The identification of compounds disrupting SHP2 Higher Order Structure will allow the development of treatments for cancer. The compounds have shown the disruption of antitumor target SHP2 in vitro and activities in multiple cancer cell lines.

The claimed invention differs from what currently exists. Targeting SHP2 Higher Order Structure stability is a unique approach, which is based in part on our previous patent in Protein Conformational Array. We are the only party using this approach for antitumor compound screening.

Previous approaches for SHP2 allosteric regulators were screened based on phosphatase activity which limited the scope of compounds that could be identified.

The screening using SHP2 Protein Conformational Array could select compounds acting in three separate modes of action instead of just activity inhibition.

Also, the invention can be used for disease treatment in CNS and septic shock treatments.

As discussed herein, and as seen by way of example inhereto, in a preferred embodiment the present invention comprises:

. Compounds identified by the SHP2 screening.

. SHP2 Sandwich ELISA

. SHP2 Direct ELISA

. Cancer cell lines

. SHP2 whole profile analysis

. Western Blot for SHP2, KRAS, ERK, β-Actin

SHP2 sandwich ELISA, whole profile ELISA and cancer cell lines were used for the identification and validation of the compounds.

The compounds identified can be used as monotherapy or in combination with other anti-cancer drugs as combo therapy for cancer treatments.

Through chemical synthesis.

Animal tumor model and human clinical trials will further validate the identified compounds as anti-tumor agents.

The compounds identified can be used as the starting points to identify more potent and/or specific compounds for SHP2 disruption.
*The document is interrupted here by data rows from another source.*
-- ==== Sys2Proof/Machine/OpsStore.lean ====
section
/-!
DEFINITION. The firmware store: line reads, download and commit of images, activation (R411 to R418, R441); commits of the configuration
record (R425 to R427).
Assumption log: DEDUCED (59, 62).
-/

namespace Sys2Proof.Machine

-- line reads

/-- Lines that the prefetch buffer, and targets that the branch cache can hold (R412). -/
def prefetchLines : Nat := 4
def branchTargets : Nat := 64

/-- A line is fetched (R412), by a taken branch to `branch` if it is one: from the branch cache where it holds the target, from the prefetch
buffer where it holds the line, else from the array; a fetch of line n fetches lines n + 1 and n + 2 where they are not held.  Whether the
line came from the array, and the state after it. -/
def State.fetchLine (s : State) (n : Nat) (branch : Option Nat) : Bool × State :=
  let pf := s.flag FWS_CFG_PF_EN
  let held := pf && s.fw.prefetch.contains n
  let target := if s.flag FWS_CFG_BC_EN then branch else none
  let cached := match target with | some a => s.fw.branches.contains a | none => false
  let s := if cached then s.bump blkFWS FWS_BC_HIT 0 1 ownFWS else if held then s.bump blkFWS FWS_PF_HIT 0 1 ownFWS else s
  let branches := match target with
    | some a => (a :: s.fw.branches.filter (· != a)).take branchTargets
    | none => s.fw.branches
  let add (l : List Nat) (k : Nat) : List Nat := if l.contains k then l else (k :: l).take prefetchLines
  let prefetch := if pf then add (add s.fw.prefetch (n + 1)) (n + 2) else s.fw.prefetch
  (!cached && !held, { s with fw := { s.fw with prefetch := prefetch, branches := branches } })

/-- The threshold of corrected bits (Table 15.8). -/
def State.cbitTh (s : State) : Nat := max 1 (min 8 (s.get FWS_CFG_CBIT_TH))

/-- A core's instruction fetch gets a line that cannot be corrected (R413): a precise trap, cause 0x23, whose handler reads the line once more;
a second failure halts the core. -/
def State.fetchFails (s : State) (k n : Nat) : State :=
  if s.fw.retry.look k = some n then { s with fw := { s.fw with retry := s.fw.retry.del k } }.coreHalt k 0x23
  else { s with fw := { s.fw with retry := s.fw.retry.put k n } }.preciseTrap k 0x23 (256 * n)

/-- What the corrected-bit count of a line read reports (R413); more than 8 bits cannot be corrected. -/
def State.lineBits (s : State) (n bits : Nat) (core : Option Nat) : State :=
  if 8 < bits then
    let s := (s.bump blkFWS FWS_UE_CNT 0 1 ownFWS).raise 243
    match core with
    | some k => s.fetchFails k n
    | none => s
  else
    let s := match core with
      | some k => if s.fw.retry.look k = some n then { s with fw := { s.fw with retry := s.fw.retry.del k } } else s
      | none => s
    if s.cbitTh ≤ bits then
      let s := s.bump blkFWS FWS_CB_CNT 0 1 ownFWS
      ((s.set FWS_WEAK_LINE_LINE n).set FWS_WEAK_LINE_CBITS bits).raiseOnce 242 ownFWS
    else s

/-- A core or another unit reads a line; only a read of the array has a bit count to report (R412, R413). -/
def State.lineRead (s : State) (n bits : Nat) (core branch : Option Nat) : State :=
  match s.fetchLine n branch with
  | (true, s) => s.lineBits n bits core
  | (false, s) => s

-- images

/-- Bytes an image may have: 62 MiB (R416). -/
def imageMax : Nat := 62 * 2 ^ 20

/-- 4,096-byte pieces of some data. -/
def pieces4k : Nat → List Nat → List (List Nat)
  | 0, _ => []
  | n + 1, l => l.take 4096 :: pieces4k n (l.drop 4096)

/-- Place data in the firmware data region at a multiple of 4 KiB (R416). -/
def State.placeImage (s : State) (offset : Nat) (data : List Nat) : State :=
  let l := pieces4k (data.length / 4096) data
  let m := (l.foldl (fun (acc : Nat × NMap (List Nat)) x => (acc.1 + 1, acc.2.put acc.1 x)) (offset / 4096, s.fw.download)).2
  { s with fw := { s.fw with download := m } }

/-- Data for the image buffer has a place in it (R416). -/
def imageFits (offset len : Nat) : Bool := offset % 4096 == 0 && len % 4096 == 0 && 0 < len && decide (offset + len ≤ imageMax)

/-- The slot of the running image (Table 15.7). -/
def State.slotRun (s : State) : Nat := s.get FWS_STATUS_SLOT_RUN

/-- The slot a commit names: 0 leaves the choice, and the slot not running is taken. -/
def State.slotNamed (s : State) (n : Nat) : Nat := if n = 0 then (if s.slotRun = 1 then 2 else 1) else n

/-- A downloaded image passes its check (R416). -/
def State.imageOk (s : State) (h : ImageHeader) : Bool := h.part == 0x6400 && h.good && !s.fw.download.isEmpty

/-- Why a Firmware Commit cannot be made (R416). -/
def State.commitRefusal (s : State) (slot action : Nat) (h : ImageHeader) : Option NvmeStatus :=
  if 3 < action then some .invalidField
  else if 2 < slot ∨ s.slotNamed slot = s.slotRun then some .invalidFirmwareSlot
  else if !s.imageOk h then some .invalidFirmwareImage
  else none

/-- The FWS begins to erase and program a slot (R416). -/
def State.beginSlot (s : State) (slot action : Nat) (ctx : Option Nat) (h : ImageHeader) : State :=
  { s with fw := { s.fw with prog := some { slot := s.slotNamed slot, action := action, ctx := ctx, hdr := h } } }

/-- The image of a slot is replaced. -/
def State.putSlot (s : State) (n : Nat) (i : SlotImage) : State :=
  if n = 1 then { s with fw := { s.fw with slot1 := some i } } else { s with fw := { s.fw with slot2 := some i } }

/-- The command or packet that asked for a commit of an image is answered. -/
def State.imageAnswer (s : State) (ctx : Option Nat) (st : NvmeStatus) (pk : Nat) : State :=
  match ctx with
  | some id => s.complete id st
  | none => s.packetsReady (fun w => w == .firmware) pk

/-- A slot has been erased, programmed and verified (R416, R418): the selector record is written as the action says. -/
def State.slotDone (s : State) (w : SlotWrite) (ok : Bool) : State :=
  let s := { s with fw := { s.fw with prog := none } }
  let s := s.putSlot w.slot { cfgVerMax := w.hdr.cfgVerMax, rev := w.hdr.rev, good := ok }
  if !ok then s.imageAnswer w.ctx .invalidFirmwareImage 0x22
  else
    let s := { s with fw := { s.fw with download := [] } }.raise 246
    let s := if w.action = 0 then s else s.writeSelector w.slot s.slotRun true 0
    if w.action = 3 then
      if s.mode = .run then { s with fw := { s.fw with activateDue := some (w.slot, w.ctx) } }
      else s.imageAnswer w.ctx .firmwareActivationRequiresReset 0x05
    else s.imageAnswer w.ctx .success 0

/-- Step 1 of an immediate activation (R418); with no command in flight step 2 follows at once. -/
def State.beginActivation (s : State) (slot : Nat) (ctx : Option Nat) : State :=
  let s := { s with md := { s.md with fetchStop := true }, fw := { s.fw with activateDue := none, activating := some (slot, ctx) } }
  s.showFetch.activationReady

/-- Fetch resumes after an activation (R418). -/
def State.endActivation (s : State) : State :=
  { s with md := { s.md with fetchStop := false }, fw := { s.fw with activating := none, restartAt := none, trialMs := 0, prefetch := [], branches := [], retry := [] } }.showFetch

-- the configuration record

/-- A commit may start: a change waits, for 100 ms or with a request that waits no longer, none runs, the mode allows it, and 1 s has passed since
the last one started (R425). -/
def State.commitAllowed (s : State) : Bool :=
  s.flag FWC_CFGREC_PEND && s.fw.commit.isNone && s.inModes [.boot, .hold, .run, .service]
    && (s.fw.lastCommitAt == 0 || decide (s.fw.lastCommitAt + 1000000000 ≤ s.now))
    && (s.fw.commitNow || (match s.fw.pendAt with | some t => decide (t + 100000000 ≤ s.now) | none => false))

/-- A commit starts, or is refused because the content does not fit (R425, R426). -/
def State.startCommit (s : State) : State :=
  if !s.recordFits then
    let s := if s.flag FWC_CFGREC_OVER then s else (s.set FWC_CFGREC_OVER 1).raise 251
    s.packetsReady (fun w => match w with | .commit _ => true | _ => false) 0x20
  else
    let f (r : MgRun) : MgRun := match r.wait with | .commit _ => { r with wait := .commit true } | _ => r
    let s := { s with mg := { s.mg with running := s.mg.running.mapVals fun _ r => f r } }
    { s with fw := { s.fw with commit := some s.recordImage, again := false, lastCommitAt := s.now, pendAt := none, commitNow := false } }

/-- The commit line is written (R424 to R427, Table 11.2): the copy written is the one in use, its ceiling stands, waiting stripe formations
go on, and HOLD cause 0x1 clears when a configuration packet asked for it. -/
def State.endCommit (s : State) (c : CfgCopy) : State :=
  let toB := !s.cfgIsB
  let asked := s.packetWaits fun w => w == .commit true
  let s := (s.storeCopy c).setB FWC_CFGREC_COPY toB
  let s := ((s.set FWC_CFGREC_SRC 1).set FWC_CFGREC_VER (c.ver % 256)).set FWC_CFGREC_LINES c.lines
  let s := { s with fw := { s.fw with fnCeiling := c.fnCeiling, fnWanted := if s.fw.fnWanted = some c.fnCeiling then none else s.fw.fnWanted } }
  let s := (s.setB FWC_CFGREC_PEND s.fw.again).logRec 0x1002 (bNat toB) 0 0 0
  let s := (s.raise 248).packetsReady (fun w => w == .commit true) 0 (le 8 c.seq)
  let s := if asked ∧ s.flag PSC_STATUS_HOLD_NOCFG then
      let s := (s.set PSC_STATUS_HOLD_NOCFG 0).showHold
      let s := if s.mode = .hold then s.portsStart else s
      if s.inTransition then s else s.evalHold
    else s
  s.pump

end Sys2Proof.Machine
end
The invention can be used as monotherapy or in combination with other marketed drugs as combo therapy for cancer treatment.

Additionally, these compounds can also be used for disease treatment in other therapeutic areas such as CNS.

Also, the invention can be used for disease treatment in CNS and septic shock treatments.

It should be understood, of course, that the foregoing relates to exemplary embodiments of the invention and that modifications may be made without departing from the spirit and scope of the invention as set forth in the following claims.